Electrochemical and thermal modeling of lithium-ion batteries: A review of coupled approaches for improved thermal performance and safety lithium-ion batteries

The global lithium-ion batteries (LIBs) market has grown substantially, particularly in the automotive, smartphone, and aerospace sectors. This expansion aims to significantly reduce the environmental carbon footprint caused by human activities. However, the development of lithium-ion batteries has been accompanied by extensive research focused on enhancing thermal performance and ensuring safe operation under various conditions. Consequently, a significant number of researchers in this field are dedicated to achieving precise temperature control in LIBs as a long-term objective. Yet, to accurately define and quantify uniform or non-uniform temperature distribution within LIBs, it is imperative to create and assess coupled electrochemical-thermal models of the battery cells. These models must effectively integrate both temperature-related aspects.
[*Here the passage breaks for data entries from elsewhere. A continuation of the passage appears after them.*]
-- ==== Sys2Proof/Machine/Packing.lean ====
section
/-! DEFINITION. `PUTU`, `PUTB`, `END` (41_packing.md). -/

namespace Sys2Proof.Machine

/-- The end of a packing command: `PHASE <- PACK; respond(0)`, or the fault raised on the way. -/
def packed : Except ErrorCode Block → Result
  | .ok b => .performed { b with phase := .pack } 0
  | .error f => .raised f

/-- The units of an input byte in order: at `W` = 8 the byte, else the low nibble and then the high nibble
(41_packing.md R74, 20_memory.md R33). -/
def byteUnits (w : BitVec 4) (a : Byte) : List Byte := if w = 8 then [a] else [lowNibble a, highNibble a]

/-- `PACKUNIT` of each unit in order, up to the first that raises (60_exceptions.md R94 (6)). -/
def packUnits (depth : Nat) : List Byte → Block → Except ErrorCode Block
  | [], b => .ok b
  | u :: us, b =>
    match packUnit depth u b with
    | .error f => .error f
    | .ok b' => packUnits depth us b'

/-- `PUTU A` (41_packing.md R73). -/
def execPutu (a : Byte) (s : State) : Host.Outcome State Fault Refusal :=
  s.underFrame [.load, .pack] (packed (packUnit s.params.outDepth (unitOf s.blk.w a) s.blk))

/-- `PUTB A` (41_packing.md R74). -/
def execPutb (a : Byte) (s : State) : Host.Outcome State Fault Refusal :=
  s.underFrame [.load, .pack] (packed (packUnits s.params.outDepth (byteUnits s.blk.w a) s.blk))

/-- The flush of `END`: the word under construction is pushed if a bit was written into it (41_packing.md R75). -/
def flush (depth : Nat) (b : Block) : Except ErrorCode Block :=
  if 0 < b.fill.toNat then pushAndClear depth b.acc b else .ok b

/-- The end of `END`: `PHASE <- DONE; respond(WCOUNT)`, or the fault raised by the flush. -/
def closed : Except ErrorCode Block → Result
  | .ok b => .performed { b with phase := .done } b.countWord
  | .error f => .raised f

/-- `END` (41_packing.md R75). -/
def execEnd (s : State) : Host.Outcome State Fault Refusal :=
  s.underFrame [.load, .pack] (closed (flush s.params.outDepth s.blk))

end Sys2Proof.Machine
end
In this study, we offer a comprehensive overview of electrochemical modeling in LIBs, including an in-depth description of the governing electrochemical model that dictates the internal reactions of the batteries. Furthermore, we summarize critical thermal models for LIBs and their applicability in analyses spanning zero, one, two, and three dimensions. The battery thermal energy balance, Lumped Battery Analysis, and Simplified Heat Generation models are thoroughly examined. Moreover, we delve into the methodologies employed during the construction of these models and the intricate process of coupling electrochemical and thermal models to attain precise temperature predictions and management for LIB applications. This comprehensive approach enhances our understanding of the pivotal link between lithium-ion batteries' thermal and electrochemical behaviors, enabling the quantification and prediction of safer operational parameters for these systems.